For both methods, we derived their features on our dataset and applied their techniques. The results in Table 3 show the superiority of our combination of feature set, classifier and imputation method over previous work on host–pathogen PPI prediction.

4.3 Results on Yersinia–human PPI dataset

We demonstrate the consistency of our techniques on Yersinia pestis–human PPI prediction. The dataset comes from high-throughput experiments (Dyer et al., 2010) and has 4067 reported interactions.
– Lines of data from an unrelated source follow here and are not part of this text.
theorem combinationLoop_increasing (ha : a ≤ n) (hx : x < a.choose b) :
    (combinationLoop n b a x).Pairwise (· < ·) := by
  induction b generalizing a x with
  | zero => exact .nil
  | succ b ih =>
    obtain ⟨v, hv, y, hy, rfl⟩ := exists_choose_add hx
    have hvn : v ≤ n := hv.le.trans ha
    rw [combinationLoop_cons n hv hy]
    refine .cons (fun e he => ?_) (ih hvn hy)
    have htail := mem_combinationLoop hvn hy he
    omega

/-- A larger remainder gives a smaller sequence: its first v is larger, and v stands for index n - 1 - v. -/
theorem combinationLoop_lex {x' : Nat} (ha : a ≤ n) (hlt : x' < x) (hx : x < a.choose b) :
    List.Lex (· < ·) (combinationLoop n b a x) (combinationLoop n b a x') := by
  induction b generalizing a x x' with
  | zero => rw [Nat.choose_zero_right] at hx; omega
  | succ b ih =>
    obtain ⟨v, hv, y, hy, rfl⟩ := exists_choose_add hx
    obtain ⟨v', hv', y', hy', rfl⟩ := exists_choose_add (hlt.trans hx)
    rw [combinationLoop_cons n hv hy, combinationLoop_cons n hv' hy']
    rcases Nat.lt_trichotomy v' v with hless | rfl | hmore
    · exact .rel (by omega)
    · exact .cons (ih (hv.le.trans ha) (by omega) hy)
    · have hgap : v.choose (b + 1) + y < v'.choose (b + 1) :=
        calc v.choose (b + 1) + y < (v + 1).choose (b + 1) := by rw [Nat.choose_succ_succ']; omega
          _ ≤ v'.choose (b + 1) := Nat.choose_le_choose _ hmore
      omega

end

/-- Every increasing sequence of the last a places comes from some remainder: its first index e stands for
v = n - 1 - e, and the rest lies in the last v places. -/
theorem exists_combinationLoop_eq {n a : Nat} (ha : a ≤ n) (l : List Nat) (hinc : l.Pairwise (· < ·))
    (hmem : ∀ e ∈ l, n - a ≤ e ∧ e < n) : ∃ x < a.choose l.length, combinationLoop n l.length a x = l := by
  induction l generalizing a with
  | nil => exact ⟨0, by simp, rfl⟩
  | cons e l ih =>
    obtain ⟨hfirst, hinc⟩ := List.pairwise_cons.mp hinc
    obtain ⟨⟨hlo, hhi⟩, hmem⟩ := List.forall_mem_cons.mp hmem
    have hv : n - 1 - e < a := by omega
    have hrest (j : Nat) (hj : j ∈ l) : n - (n - 1 - e) ≤ j ∧ j < n := by
      have := hfirst j hj
      have := hmem j hj
      omega
    obtain ⟨y, hy, hl⟩ := ih (hv.le.trans ha) hinc hrest
    refine ⟨(n - 1 - e).choose (l.length + 1) + y, ?_, ?_⟩
    · calc _ < (n - 1 - e + 1).choose (l.length + 1) := by rw [Nat.choose_succ_succ']; omega
        _ ≤ a.choose (l.length + 1) := Nat.choose_le_choose _ hv
    · rw [List.length_cons, combinationLoop_cons n hv hy, hl, show n - 1 - (n - 1 - e) = e by omega]

/-- The k + 1 indices from `base` on: `base`, then the k that begin one higher. -/
theorem map_add_range_succ (base k : Nat) :
    (List.range (k + 1)).map (base + ·) = base :: (List.range k).map (base + 1 + ·) := by
  simp [List.range_succ_eq_map, Function.comp_def, Nat.add_assoc, Nat.add_comm 1]

/-- The largest remainder takes the first b of the last a places. -/
theorem combinationLoop_last_remainder {n a b : Nat} (ha : a ≤ n) (hb : b ≤ a) :
    combinationLoop n b a (a.choose b - 1) = (List.range b).map (n - a + ·) := by
  induction b generalizing a with
  | zero => rfl
  | succ b ih =>
    obtain ⟨v, rfl⟩ : ∃ v, a = v + 1 := ⟨a - 1, by omega⟩
    have hbv : b ≤ v := Nat.le_of_succ_le_succ hb
    have hpos : 0 < v.choose b := Nat.choose_pos hbv
    have hx : (v + 1).choose (b + 1) - 1 = v.choose (b + 1) + (v.choose b - 1) := by
      rw [Nat.choose_succ_succ']; omega
    rw [hx, combinationLoop_cons n (Nat.lt_succ_self v) (Nat.sub_one_lt_of_lt hpos), ih (by omega) hbv,
      map_add_range_succ, show n - (v + 1) + 1 = n - v by omega, show n - 1 - v = n - (v + 1) by omega]

/-- The remainder 0 takes the last b places. -/
theorem combinationLoop_zero_remainder {n a b : Nat} (ha : a ≤ n) (hb : b ≤ a) :
    combinationLoop n b a 0 = (List.range b).map (n - b + ·) := by
  induction b generalizing a with
  | zero => rfl
  | succ b ih =>
    have hbn : b ≤ n := by omega
    have hround := combinationLoop_cons n (y := 0) hb (by rw [Nat.choose_self]; exact Nat.one_pos)
    rw [Nat.choose_succ_self] at hround
    rw [hround, ih hbn le_rfl, map_add_range_succ, show n - (b + 1) + 1 = n - b by omega,
      show n - 1 - b = n - (b + 1) by omega]

/-! ### Combinations (R204, R205) -/

/-- The loop starts from the distance of m to the last combination. -/
theorem combination_eq (n k m : Nat) : combination n k m = combinationLoop n k n (n.choose k - 1 - m) := by
  rw [combination, binomial_eq_choose]

theorem combination_length (n k m : Nat) : (combination n k m).length = k := combinationLoop_length n k n _

section
variable {n k m : Nat}

theorem combination_increasing (hm : m < n.choose k) : (combination n k m).Pairwise (· < ·) := by
  rw [combination_eq]
  exact combinationLoop_increasing le_rfl (by omega)

theorem lt_of_mem_combination (hm : m < n.choose k) {e : Nat} (he : e ∈ combination n k m) : e < n := by
  rw [combination_eq] at he
  exact (mem_combinationLoop le_rfl (by omega) he).2

end

/-- Settles O44: m counts down what the loop's remainder counts up, so each law is the loop's at a = n. -/
theorem combinationIsLexicographicBijection : Obligations.CombinationIsLexicographicBijection := by
  unfold Obligations.CombinationIsLexicographicBijection
  refine ⟨fun n k m m' hlt hm' => ?order, fun n k l hlen hinc hmem => ?onto, fun n k hk => ⟨?first, ?last⟩, ?list⟩
  case order =>
    rw [combination_eq, combination_eq]
    exact combinationLoop_lex le_rfl (by omega) (by omega)
  case onto =>
    subst hlen
    obtain ⟨x, hx, hl⟩ := exists_combinationLoop_eq le_rfl l hinc fun e he => ⟨by omega, hmem e he⟩
    refine ⟨n.choose l.length - 1 - x, by omega, ?_⟩
    rw [combination_eq, show n.choose l.length - 1 - (n.choose l.length - 1 - x) = x by omega, hl]
  case first =>
    rw [combination_eq, Nat.sub_zero, combinationLoop_last_remainder le_rfl hk]
    simp
  case last => rw [combination_eq, Nat.sub_self, combinationLoop_zero_remainder le_rfl hk]
  case list => decide

/-! ### The set as a mask (R47) -/

/-- A sum of powers of two has one bit for each entry, since no two entries are equal. -/
theorem selMask_getLsbD {idx : List Nat} (hinc : idx.Pairwise (· < ·)) (hmem : ∀ e ∈ idx, e < 32) (j : Nat) :
    (selMask idx).getLsbD j = decide (j ∈ idx) := by
  have hbit : (idx.map (2 ^ ·)).sum.testBit j = decide (j ∈ idx) := by
    rw [Bool.eq_iff_iff, decide_eq_true_eq, ← Nat.mem_bitIndices, Nat.bitIndices_sum_map_two_pow hinc.sortedLT]
  rw [selMask, BitVec.getLsbD_ofNat, hbit, ← Bool.decide_and]
  exact decide_eq_decide.mpr ⟨And.right, fun hj => ⟨hmem j hj, hj⟩⟩

theorem selMask_combination_getLsbD {n k m : Nat} (hn : n ≤ 32) (hm : m < n.choose k) (j : Nat) :
    (selMask (combination n k m)).getLsbD j = decide (j ∈ combination n k m) :=
  selMask_getLsbD (combination_increasing hm) (fun _ he => (lt_of_mem_combination hm he).trans_le hn) j

/-- Of the numbers below n, an increasing sequence below n holds as many as its length. -/
theorem countP_range_mem {n : Nat} {l : List Nat} (hinc : l.Pairwise (· < ·)) (hmem : ∀ e ∈ l, e < n) :
    (List.range n).countP (fun j => decide (j ∈ l)) = l.length := by
  rw [List.countP_eq_length_filter]
  refine ((List.perm_ext_iff_of_nodup (List.nodup_range.filter _) hinc.sortedLT.nodup).mpr fun j => ?_).length_eq
  simpa using hmem j

/-- Settles O43: the shape is the loop's, and the mask has the bits of the entries. -/
theorem combinationShape : Obligations.CombinationShape := by
  unfold Obligations.CombinationShape
  intro n k m hm
  have hinc := combination_increasing hm
  have hmem (e : Nat) (he : e ∈ combination n k m) : e < n := lt_of_mem_combination hm he
  refine ⟨combination_length n k m, hinc, hmem, fun hn => ?_⟩
  simp only [selMask_combination_getLsbD hn hm]
  refine ⟨(countP_range_mem hinc hmem).trans (combination_length n k m), fun j hj => ?_⟩
  exact decide_eq_false fun hin => Nat.not_lt.mpr hj (hmem j hin)

/-! ### The sequence as bytes (R48) -/

/-- Four bytes in one register, each at its place. -/
theorem idxWord_byte {idx : List Nat} (hbyte : ∀ e, idxByte idx e < 256) (r : Nat) {j : Nat} (hj : j < 4) :
    (idxWord idx r).toNat / 2 ^ (8 * j) % 256 = idxByte idx (4 * r + j) := by
  have h0 := hbyte (4 * r)
  have h1 := hbyte (4 * r + 1)
  have h2 := hbyte (4 * r + 2)
  have h3 := hbyte (4 * r + 3)
  rw [idxWord, BitVec.toNat_ofNat]
  interval_cases j <;> simp only [Nat.reduceMul, Nat.reducePow, Nat.add_zero] <;> omega

theorem selResult_idxReg (u : SelUnit) (n k : Nat) (m : Word) (idx : List Nat) {r : Nat} (hr : r < 8) :
    (selResult u n k m idx).idxReg r = idxWord idx r := by
  interval_cases r <;> rfl

theorem selResult_entry (u : SelUnit) (n k : Nat) (m : Word) {idx : List Nat} (hbyte : ∀ e, idxByte idx e < 256)
    {e : Nat} (he : e < 32) : (selResult u n k m idx).entry e = idxByte idx e := by
  rw [SelUnit.entry, selResult_idxReg u n k m idx (by omega), idxWord_byte hbyte _ (Nat.mod_lt e (by norm_num)),
    Nat.div_add_mod]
We build a negative class dataset using random pairs of proteins as described earlier, with a class ratio of 1:100. Features similar to the ones described in Table 2 were used. This PPI dataset also has several missing values as shown in Table 4. We apply the two best imputation techniques and show results for the 100 bootstrap-sampling experiments in Table 5. The overall accuracies are lower for this dataset as it comes from high-throughput experiments that tend to be noisy, and also because it has a larger proportion of missing values.

Table 4.

Percentage of examples with missing values in the Yersinia–human PPI dataset, for all features and separately for two features

Type	% Miss in positive	% Miss in random
All features	83%	85%
Gene expression	15–27%	24–43%
GO	39–66%	40–54%

Open in a new tab

Table 5.

Bootstrap sampling results on Yersinia–human PPI prediction comparing different imputation techniques

Method	Prec.	Rec.	F1
Mean Value	36.8	42.4	39.1
Cross species	44.6	42.8	43.7

Open in a new tab

5 CONCLUSION

We presented an imputation technique for dealing with missing values that arise in PPI prediction tasks. The improvements we obtain on both host–pathogen PPI datasets over prior approaches that use generic imputation methods clearly show the superiority of our method. We further observe that the importance of the imputed features in the learned classifiers is significant, implying that their imputation is important for prediction. Although our current work shows improvements in accuracy, we believe that the resulting models which are based on the MAR missingness assumption are less biased by the imputation technique as compared to the other commonly used methods. Characterizing and measuring such model bias as a consequence of imputation will be an interesting direction for future study, as it will make model selection more principled.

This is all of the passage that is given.